The simulations showed that KTHNY theory was generally right, with a few unexpected modifications. For example, small hexagonal disks behave exactly as KTHNY predicted. Objects with greater numbers of sides all behave like round disks, making a direct transition to the hexatic phase followed by a slower transition to the crystalline form. Pentagons avoid the intermediate phase entirely and make a water-like transition from fluid to crystal.

Glotzer and colleagues are moving beyond shape alone, collaborating with experimentalists to study systems’ behavior. For example, the team recently worked with Chad Mirkin’s group at Northwestern University to model and predict the self-assembly behavior of nanoparticles decorated with DNA oligonucleotides – short molecules of genetic material – part of a DOE Energy Frontier Research Center (EFRC).

In their latest INCITE allotment, Glotzer’s team has explored shape in 3-D while adding back the contributions from other types of intermolecular interactions. They want to examine the assembly process frame by frame to understand exactly how and when atoms, molecules and nanoparticles unite as organized solids from fluids and the relative contributions of individual forces.
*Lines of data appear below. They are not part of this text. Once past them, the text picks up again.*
-- ==== Sys2Proof/Laws/Store.lean ====
section
/-! SUPPORT. Read-after-write laws of stores and maps, and that every operation on a store keeps its canonical form. -/

namespace Sys2Proof.Machine

variable {w : Nat} {α : Type}

@[simp] theorem Store.get_nil (a : Nat) : Store.get ([] : Store w) a = 0 := rfl

theorem Store.get_cons (k : Nat) (v : BitVec w) (t : Store w) (a : Nat) :
    Store.get ((k, v) :: t) a = if a = k then v else Store.get t a := rfl

theorem Store.get_filter_ne (m : Store w) (p : Nat → Bool) (b : Nat) (h : p b = true) :
    Store.get (m.filter (fun c => p c.1)) b = Store.get m b := by
  induction m with
  | nil => rfl
  | cons c t ih =>
    obtain ⟨k, v⟩ := c
    by_cases hk : p k = true
    · simp only [List.filter_cons, hk, if_true, Store.get_cons, ih]
    · have hb : b ≠ k := by rintro rfl; exact hk h
      simp only [List.filter_cons, hk, Store.get_cons, hb, if_false, Bool.false_eq_true, ih]

theorem Store.get_filter_out (m : Store w) (p : Nat → Bool) (b : Nat) (h : p b = false) :
    Store.get (m.filter (fun c => p c.1)) b = 0 := by
  induction m with
  | nil => rfl
  | cons c t ih =>
    obtain ⟨k, v⟩ := c
    by_cases hk : p k = true
    · have hb : b ≠ k := by rintro rfl; simp [hk] at h
      simp only [List.filter_cons, hk, if_true, Store.get_cons, hb, if_false, ih]
    · simp only [List.filter_cons, hk, Bool.false_eq_true, if_false, ih]

theorem Store.get_add (m : Store w) (a : Nat) (v : BitVec w) (b : Nat) :
    Store.get (Store.add m a v) b = if b = a then v else Store.get m b := by
  induction m with
  | nil => rfl
  | cons c t ih =>
    obtain ⟨k, u⟩ := c
    unfold Store.add
    split
    · rfl
    · simp only [Store.get_cons, ih]
      split <;> split <;> simp_all

/-- Reading a store after a write. -/
theorem Store.get_set (m : Store w) (a : Nat) (v : BitVec w) (b : Nat) :
    Store.get (m.set a v) b = if b = a then v else Store.get m b := by
  unfold Store.set
  by_cases hb : b = a
  · subst hb
    have := Store.get_filter_out m (fun k => k != b) b (by simp)
    split
    · simp_all
    · simp [Store.get_add]
  · have := Store.get_filter_ne m (fun k => k != a) b (by simp [hb])
    split
    · simp_all
    · simp_all [Store.get_add]

@[simp] theorem Store.get_set_self (m : Store w) (a : Nat) (v : BitVec w) : Store.get (m.set a v) a = v := by
  simp [Store.get_set]

/-- Reading a store after a range of it is dropped. -/
theorem Store.get_clear (m : Store w) (lo hi b : Nat) :
    Store.get (m.clear lo hi) b = if lo ≤ b ∧ b < hi then 0 else Store.get m b := by
  unfold Store.clear
  split
  · rename_i h
    exact Store.get_filter_out m (fun k => !(decide (lo ≤ k) && decide (k < hi))) b (by simp [h])
  · rename_i h
    exact Store.get_filter_ne m (fun k => !(decide (lo ≤ k) && decide (k < hi))) b (by simp; omega)

/-! ### The canonical form -/

/-- A store in canonical form above a bound is one above every lower bound. -/
theorem Store.wfFrom_mono (m : Store w) (lo hi : Nat) (h : lo ≤ hi) (hm : Store.wfFrom m (some hi) = true) :
    Store.wfFrom m (some lo) = true := by
  cases m with
  | nil => rfl
  | cons c t => simp_all [Store.wfFrom]; omega

theorem Store.wfFrom_filter (m : Store w) (p : Nat × BitVec w → Bool) (lo : Option Nat) (hm : Store.wfFrom m lo = true) :
    Store.wfFrom (m.filter p) lo = true := by
  induction m generalizing lo with
  | nil => exact hm
  | cons c t ih =>
    obtain ⟨k, v⟩ := c
    simp only [Store.wfFrom, Bool.and_eq_true] at hm
    by_cases hp : p (k, v) = true
    · simp only [List.filter_cons, hp, if_true, Store.wfFrom, Bool.and_eq_true]
      exact ⟨hm.1, ih _ hm.2⟩
    · simp only [List.filter_cons, hp, Bool.false_eq_true, if_false]
      cases lo with
      | none => 
        have := ih (some k) hm.2
        revert this; generalize t.filter p = l
        cases l with
        | nil => intro; rfl
        | cons c t => simp [Store.wfFrom]; intro _ h2 h3; exact ⟨h2, h3⟩
      | some l =>
        have hl : l ≤ k := by simp at hm; omega
        exact Store.wfFrom_mono _ _ _ hl (ih _ hm.2)

theorem Store.wfFrom_add (m : Store w) (a : Nat) (v : BitVec w) (hv : v ≠ 0) (lo : Option Nat)
    (hlo : ∀ l, lo = some l → l < a) (ha : ∀ c ∈ m, c.1 ≠ a) (hm : Store.wfFrom m lo = true) :
    Store.wfFrom (Store.add m a v) lo = true := by
  induction m generalizing lo with
  | nil => cases lo <;> simp_all [Store.add, Store.wfFrom]
  | cons c t ih =>
    obtain ⟨k, u⟩ := c
    have hk : k ≠ a := ha (k, u) (by simp)
    simp only [Store.wfFrom, Bool.and_eq_true] at hm
    unfold Store.add
    split
    · rename_i hak
      simp only [Store.wfFrom, Bool.and_eq_true]
      refine ⟨⟨?_, by simpa using hv⟩, ⟨by simp; omega, hm.1.2⟩, hm.2⟩
      cases lo with
      | none => rfl
      | some l => simpa using hlo l rfl
    · simp only [Store.wfFrom, Bool.and_eq_true]
      exact ⟨hm.1, ih (some k) (by intro l hl; injection hl; omega) (fun c hc => ha c (by simp [hc])) hm.2⟩

/-- A write keeps the canonical form. -/
theorem Store.wf_set (m : Store w) (a : Nat) (v : BitVec w) (hm : m.wf = true) : (m.set a v).wf = true := by
  have hf : Store.wf (m.filter (fun c => c.1 != a)) = true := Store.wfFrom_filter _ _ _ hm
  unfold Store.set
  split
  · exact hf
  · rename_i hv
    exact Store.wfFrom_add _ _ _ hv _ (by simp) (by simp) hf

/-- Dropping a range keeps the canonical form. -/
theorem Store.wf_clear (m : Store w) (lo hi : Nat) (hm : m.wf = true) : (m.clear lo hi).wf = true :=
  Store.wfFrom_filter _ _ _ hm

/-- Writing consecutive words keeps the canonical form. -/
theorem Store.wf_fill (l : List (BitVec w)) (m : Store w) (a : Nat) (hm : m.wf = true) : (m.fill a l).wf = true := by
  induction l generalizing m a with
  | nil => exact hm
  | cons v t ih => exact ih _ _ (Store.wf_set m a v hm)

/-! ### Maps -/

@[simp] theorem Map.get?_nil (a : Nat) : Map.get? ([] : Map α) a = none := rfl

/-- Looking a record up after one is put. -/
theorem Map.get?_put (m : Map α) (a : Nat) (v : α) (b : Nat) :
    Map.get? (m.put a v) b = if b = a then some v else Map.get? m b := by
  induction m with
  | nil => rfl
  | cons c t ih =>
    obtain ⟨k, u⟩ := c
    unfold Map.put
    split
    · rfl
    · split
      · rename_i h; subst h
        simp only [Map.get?]; split <;> rfl
      · simp only [Map.get?, ih]
        split <;> split <;> simp_all

@[simp] theorem Map.get?_put_self (m : Map α) (a : Nat) (v : α) : Map.get? (m.put a v) a = some v := by
  simp [Map.get?_put]

/-- Looking a record up after one is removed. -/
theorem Map.get?_del (m : Map α) (a b : Nat) :
    Map.get? (m.del a) b = if b = a then none else Map.get? m b := by
  induction m with
  | nil => simp [Map.del]
  | cons c t ih =>
    obtain ⟨k, u⟩ := c
    unfold Map.del at ih ⊢
    by_cases hk : k = a
    · subst hk
      simp only [List.filter_cons, bne_self_eq_false, Bool.false_eq_true, if_false, ih, Map.get?]
      split <;> simp_all
    · have : (k != a) = true := by simpa using hk
      simp only [List.filter_cons, this, if_true, Map.get?, ih]
      split <;> split <;> simp_all

end Sys2Proof.Machine
end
This information could be critical for many applications. For instance, jet engine turbines rely on materials that are highly resistant to fracture – properties fundamentally tied to the controlled growth of uniform crystals. In addition, pharmaceutical purity and efficacy rely on the reliable crystallization of active drug compounds. Problems in crystallization can lead to poor quality and ineffective or even harmful isomers in compounds. The quality and mouth feel of fine chocolate also relies on crystal quality, Glotzer adds.

Glotzer says crystals can be far more complicated than those in table salt. Instead of having just one or two atoms in a repeating unit cell, some can have 16 or 83 particles in the unit cell, and some intermetallic species can have more than 20,000 atoms in a unit cell. “How do they form?” She wonders. “How in the world do they figure out that they’ve reached their unit cell and repeat? That’s amazing.”